Как только мы возвратились, Михаил Николаевич прошел в кабинет Василия Ивановича, который, по обыкновению, сидел за работой, а я повела Тоню в ее комнату, и она как-то машинально помогала мне раздевать ее. Когда она лежала уже в постели, я была поражена ее расширенными зрачками. Я поставила свечку на ее столик, но она быстро закрыла глаза руками. Накрыв свечку абажуром, я переставила ее на пол. Я боялась заговорить с нею, боялась поцеловать ее. Я тихонько вышла из комнаты, подвинув к ней звонок.
– Месть, и какая бесчеловечная месть за отказ, полученный два года тому назад, месть за свою женитьбу, месть за то, что он опять влюбился в нее!.. Черт знает что такое! – говорил Василий Иванович.
– Я вообще противник дуэли, но это один из редких случаев, когда она является единственным средством, чтобы наказать негодяя, отомстить ему за Антонину Николаевну, дать ей моральное удовлетворение, – возражал Лебедев.

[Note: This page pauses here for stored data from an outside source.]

/-- R153, R157 to R159, R162: the moves and the arithmetic write their exact result through sat32 to dst, operand B being srcB
or the sign-extended immediate; DIV by zero and SQRT of a negative number give what R159 says, SAT clamps, and a reserved opcode
acts as NOP with satf. Each takes its table cycles and the stalls it meets. That a saturated result sets its flag also where the
write is discarded, the context not owning the signal, is the model's choice (log entries 21 and 29). -/
def Obligations.ArithmeticInstructionsRun : Prop :=
  ∀ (s : State) (c stall : Nat) (one two : List Nat),
    let w := s.ins c
    let d := insDst w
    let a := s.opA c
    let b := s.opB c
    let bs := s.opnd c (insB w)
    let bin (f : Int → Int → Int) (t : State) : Prop := Results c 1 stall (insA w :: s.readsB c) [(d, f a b)] false s t
    (s.executes c 0x00 one two → ∃ t, exec (.nop c stall one two) s = .next t ∧ Results c 1 stall [] [] false s t)
    ∧ (∀ op, 0x18 ≤ op → s.executes c op one two → ∃ t, exec (.reservedOpcode c stall one two) s = .next t ∧ Results c 1 stall [] [] true s t
      ∧ t.on (R.ENG_CTX_STAT_op_seen c) = true)
    ∧ (s.executes c 0x01 one two → ∃ t, exec (.ldf c stall one two) s = .next t
      ∧ (∀ v, s.ldfField c = some v → Results c 2 stall (if immBit w 12 then [insA w] else []) [(d, if immBit w 12 then v - a else v)] false s t)
      ∧ (s.ldfField c = none → Results c 2 stall [] [(d, 0)] true s t ∧ t.on (R.ENG_CTX_STAT_op_seen c) = true))
    ∧ (s.executes c 0x02 one two → ∃ t, exec (.add c stall one two) s = .next t ∧ bin (fun x y => x + y) t)
    ∧ (s.executes c 0x03 one two → ∃ t, exec (.sub c stall one two) s = .next t ∧ bin (fun x y => x - y) t)
    ∧ (s.executes c 0x04 one two → ∃ t, exec (.mul c stall one two) s = .next t
      ∧ Results c 2 stall [insA w, insB w] [(d, shrRound (a * bs) (immBits w 0 6))] false s t)
    ∧ (s.executes c 0x05 one two → ∃ t, exec (.mac c stall one two) s = .next t
      ∧ Results c 2 stall [insA w, insB w, d] [(d, s.opnd c d + shrRound (a * bs) (immBits w 0 6))] false s t)
    ∧ (s.executes c 0x06 one two → ∃ t, exec (.neg c stall one two) s = .next t ∧ Results c 1 stall [insA w] [(d, -a)] false s t)
    ∧ (s.executes c 0x07 one two → ∃ t, exec (.abs c stall one two) s = .next t ∧ Results c 1 stall [insA w] [(d, (a.natAbs : Int))] false s t)
    ∧ (s.executes c 0x08 one two → ∃ t, exec (.min c stall one two) s = .next t ∧ bin (fun x y => if x ≤ y then x else y) t)
    ∧ (s.executes c 0x09 one two → ∃ t, exec (.max c stall one two) s = .next t ∧ bin (fun x y => if x ≤ y then y else x) t)
    ∧ (s.executes c 0x0A one two →
      let hi := s.opnd c (insB w + 1)
      let v := if hi < bs then bs else if a < bs then bs else if hi < a then hi else a
      ∃ t, exec (.sat c stall one two) s = .next t
        ∧ Results c 1 stall [insA w, insB w, insB w + 1] [(d, v)] (decide (hi < bs) || (v != a)) s t
        ∧ (hi < bs → t.on (R.ENG_CTX_STAT_op_seen c) = true))
    ∧ (s.executes c 0x0B one two → ∃ t, exec (.cmp c stall one two) s = .next t ∧ bin (fun x y => ((cmpRel (immBits w 16 3) x y).toNat : Int)) t)
    ∧ (s.executes c 0x0C one two → ∃ t, exec (.sel c stall one two) s = .next t
      ∧ Results c 1 stall [insA w, insB w, immBits w 0 12] [(d, if s.opnd c (immBits w 0 12) ≠ 0 then a else bs)] false s t)
    ∧ (s.executes c 0x13 one two → ∃ t, exec (.div c stall one two) s = .next t
      ∧ Results c 20 stall [insA w, insB w]
        [(d, if bs = 0 then (if 0 < a then satMax else if a < 0 then satMin else 0) else divEven (a * 2 ^ immBits w 0 5) bs)] (decide (bs = 0)) s t)
    ∧ (s.executes c 0x14 one two → ∃ t, exec (.sqrt c stall one two) s = .next t
      ∧ Results c 18 stall [insA w] [(d, if a < 0 then 0 else (sqrtRound (a.toNat * 2 ^ immBits w 0 5) : Int))] (decide (a < 0)) s t)

/-- R154, R155, R160, R161, R172, R174, R182, R185, R191, R198: CLARKE, ROT and IROT write their vectors; SOS runs its cascade,
one section giving the rounded sum of R154 and moving its history; SCHED forms its indices and region; MINSEL enters its value;
TRACK takes the step of R198, in which a power above its cap raises the reference by one step up to v_max; OUT and EVT set the
frame's target and line. A poisoned fetch faults the context instead: the frame is lost, counted and raises 444; an arithmetic
instruction that meets a double-bit error in an operand of the import buffer poisons the word, raises 444 and goes on with what
it holds. The model's choices: TRACK on slots that its context does not own is an operand fault (log entry 7), and an EVT line
without an owner takes the EVT of any context (log entry 28). -/
def Obligations.FrameInstructionsRun : Prop :=
  ∀ (s : State) (c stall : Nat) (one two : List Nat),
    let w := s.ins c
    let d := insDst w
    let a := s.opA c
    let o (k : Nat) : Int := s.opnd c (insA w + k)
    let th := s.angleB c
    (s.executes c 0x10 one two → ∃ t, exec (.clarke c stall one two) s = .next t
      ∧ (immBit w 0 = false → Results c 3 stall [insA w, insA w + 1, insA w + 2] (fromSignal d (clarkeFwd (o 0) (o 1) (o 2) (immBit w 1))) false s t)
      ∧ (immBit w 0 = true → Results c 3 stall ([insA w, insA w + 1] ++ (if immBit w 1 then [insA w + 2] else []))
        (fromSignal d (clarkeInv (o 0) (o 1) (if immBit w 1 then o 2 else 0))) false s t))
    ∧ (s.executes c 0x11 one two → ∃ t, exec (.rot c stall one two) s = .next t
      ∧ Results c 5 stall [insA w, insA w + 1, insB w] (fromSignal d [shrRound (o 0 * cosA th + o 1 * sinA th) 30, shrRound (o 1 * cosA th - o 0 * sinA th) 30]) false s t)
    ∧ (s.executes c 0x12 one two → ∃ t, exec (.irot c stall one two) s = .next t
      ∧ Results c 5 stall [insA w, insA w + 1, insB w] (fromSignal d [shrRound (o 0 * cosA th - o 1 * sinA th) 30, shrRound (o 0 * sinA th + o 1 * cosA th) 30]) false s t)
    ∧ (s.executes c 0x0D one two → ∃ t, exec (.sos c stall one two) s = .next t
      ∧ Executed c (s.sosCycles c) stall ((s.sosOp c).fr c) s t
      ∧ (s.sosFault c = true → (t.fr c).work = (s.fr c).work ∧ (t.fr c).shadow = (s.fr c).shadow ∧ t.on (R.ENG_CTX_STAT_op_seen c) = true)
      ∧ (s.sosFault c = false → sosN w = 1 → immBit w 16 = false →
        let raw := s.sectionRaw c (immBits w 0 14) (insB w) a
        (t.fr c).work = s.workWith c [(d, raw)]
          ∧ t.slotW c (insB w) 0 = a ∧ t.slotW c (insB w) 1 = s.slotW c (insB w) 0
          ∧ t.slotW c (insB w) 2 = sat32 raw ∧ t.slotW c (insB w) 3 = s.slotW c (insB w) 2
          ∧ (saturates raw = true → t.on (R.ENG_CTX_STAT_satf c) = true ∧ (t.fr c).sat = (s.fr c).sat ++ [insB w])))
    ∧ (s.executes c 0x0E one two →
      let k := immBits w 0 2
      let i := 4 * c + k
      let ix := tget s.eng.schIdx i (0, 0)
      let hy (j : Nat) : Int := signed 32 (s.frameGet c (R.ENG_SCH_HYST_hyst i j))
      let ia := if s.get (R.ENG_SCH_CFG_src_a i) = 1 then axisIndex ix.1 a (s.schBps c i false) (hy 0) (s.schNa i) else ix.1
      let ib := if s.get (R.ENG_SCH_CFG_src_b i) = 1 then axisIndex ix.2 (s.opnd c (insB w)) (s.schBps c i true) (hy 1) (s.schNb i) else ix.2
      ∃ t, exec (.sched c stall one two) s = .next t
        ∧ (tbit s.eng.schPresent i = true → Executed c 6 stall { s.fr c with newIdx := tset (s.fr c).newIdx k (ia, ib), work := s.workWith c [(d, (s.regionOf i ia ib (s.fr c).plan : Int))] } s t)
        ∧ (tbit s.eng.schPresent i = false → Results c 6 stall [] [] true s t ∧ t.on (R.ENG_CTX_STAT_op_seen c) = true))
    ∧ (s.executes c 0x0F one two →
      let g := immBits w 0 4
      ∃ t, exec (.minsel c stall one two) s = .next t
        ∧ ((s.members g).any (fun m => s.memberIs g m c) = true → Executed c 2 stall { s.fr c with minsel := (s.fr c).minsel ++ [(g, a)] } s t)
        ∧ ((s.members g).any (fun m => s.memberIs g m c) = false → Results c 2 stall [] [] true s t ∧ t.on (R.ENG_CTX_STAT_op_seen c) = true))
    ∧ (s.executes c 0x15 one two →
      let j := insB w
      let par (k : Nat) : Int := s.opnd c (immBits w 0 12 + k)
      let ref := s.slotW c j 0
      ∃ t, exec (.track c stall one two) s = .next t ∧ Executed c 8 stall ((s.trackOp c).fr c) s t
        ∧ (s.ownsSlots c j 2 = false → Results c 8 stall [] [] true s t ∧ t.on (R.ENG_CTX_STAT_op_seen c) = true)
        ∧ (s.ownsSlots c j 2 = true → unsigned 32 (s.slotW c j 2) % 4 ≠ 1 → par 1 ≤ ref → ref ≤ par 2 → immBit w 18 = false → par 5 ≤ 0 → o 1 < o 0 →
          t.slotW c j 0 = sat32 (if ref + par 0 ≤ par 2 then ref + par 0 else par 2) ∧ t.slotW c j 1 = o 0
          ∧ (s.owns c d = true → s.owns c (d + 1) = true → tget (t.fr c).work d 0 = BitVec.ofInt 32 (t.slotW c j 0))))
    ∧ (s.executes c 0x16 one two →
      let abs := immBit w 0
      let u := unsigned 32 a
      ∃ t, exec (.out c stall one two) s = .next t
        ∧ ((outReserved d = true ∨ tnum s.eng.outOwner d ≠ c ∨ (outIsPeriod d = true ∧ abs = false)) → Executed c 2 stall (s.fr c) s t
          ∧ t.on (R.ENG_CTX_STAT_own_seen c) = true ∧ t.on (R.ENG_CTX_STAT_satf c) = true)
        ∧ (outReserved d = false → tnum s.eng.outOwner d = c → (outIsPeriod d = true → abs = true) →
          Executed c 2 stall { s.fr c with outs := tset (s.fr c).outs d ⟨if abs && decide (2 ^ 31 ≤ u) then 2 ^ 31 - 1 else u, abs, if abs then unsigned 32 (s.opnd c (insB w)) % 256 else 0⟩ } s t))
    ∧ (s.executes c 0x17 one two →
      let l := immBits w 0 4
      let own := tnum s.eng.evtOwner l
      ∃ t, exec (.evt c stall one two) s = .next t
        ∧ (own ≠ 0 → own ≠ c → Executed c 1 stall (s.fr c) s t ∧ t.on (R.ENG_CTX_STAT_own_seen c) = true)
        ∧ ((own = 0 ∨ own = c) → Executed c 1 stall { s.fr c with evt := tset (s.fr c).evt l (a != 0) } s t))
    ∧ (∀ k, s.live = true → 1 ≤ c → c < 64 → (s.fr c).phase = .running → s.programDone c = false → s.mayRun c = true →
      insOp (s.ins c) = 0x02 → one = [] → two = [k] → k ∈ s.faultReads c →
      ∃ t, exec (.add c stall one two) s = .next t ∧ (t.fr c).phase = .faulted ∧ (t.fr c).work = (s.fr c).work
        ∧ t.poisonedAt k = true ∧ tbit t.evr.pulse 444 = true
        ∧ t.get (R.ENG_CTX_STAT_ecc c) = min (s.get (R.ENG_CTX_STAT_ecc c) + 1) (2 ^ (R.ENG_CTX_STAT_ecc c).w - 1)
        ∧ Within [.regs, .ram, .evr, .eng, .obs, .free] s t)
    ∧ (∀ k, s.live = true → 1 ≤ c → c < 64 → (s.fr c).phase = .running → s.programDone c = false → s.mayRun c = true →
      insOp (s.ins c) = 0x02 → one = [] → two = [k] → k ∈ s.insReads c → k ∉ s.faultReads c → (∀ j, j ∈ s.faultReads c → s.poisonedAt j = false) →
      ∃ t, exec (.add c stall one two) s = .next t ∧ (t.fr c).phase = .running ∧ (t.fr c).pc = (s.fr c).pc + 1
        ∧ t.poisonedAt k = true ∧ tbit t.evr.pulse 444 = true ∧ t.get (R.ENG_CTX_STAT_ecc c) = s.get (R.ENG_CTX_STAT_ecc c)
        ∧ Within [.regs, .ram, .evr, .eng, .obs, .free] s t)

– У вас, военных, дуэль универсальное средство от всех зол! Все вы отрицатели и враги дуэли до первого случая. Какое же удовлетворение Антонине Николаевне может принести дуэль? Разрекламирует только скандал, о котором будут рассуждать вкось и вкривь, следовательно, бросать камни и в нее, совершенно неповинную. Теперь об этом инциденте, кроме немногих лиц, никто не знает, а тогда о нем все заговорят… И какая, подумаешь, справедливость, когда дуэль может погубить человека, который возьмется отомстить за Антонину Николаевну! Манькович выказал свое до невероятности мелкое, пошлое самолюбие, но каково же будет ему вечно жить с убийством в душе? Он совершил гнусный поступок, но возможно, что угрызения совести заставят его измениться к лучшему… А если он еще сделается убийцею? Тогда уже он в конце концов может оказаться бесповоротным негодяем.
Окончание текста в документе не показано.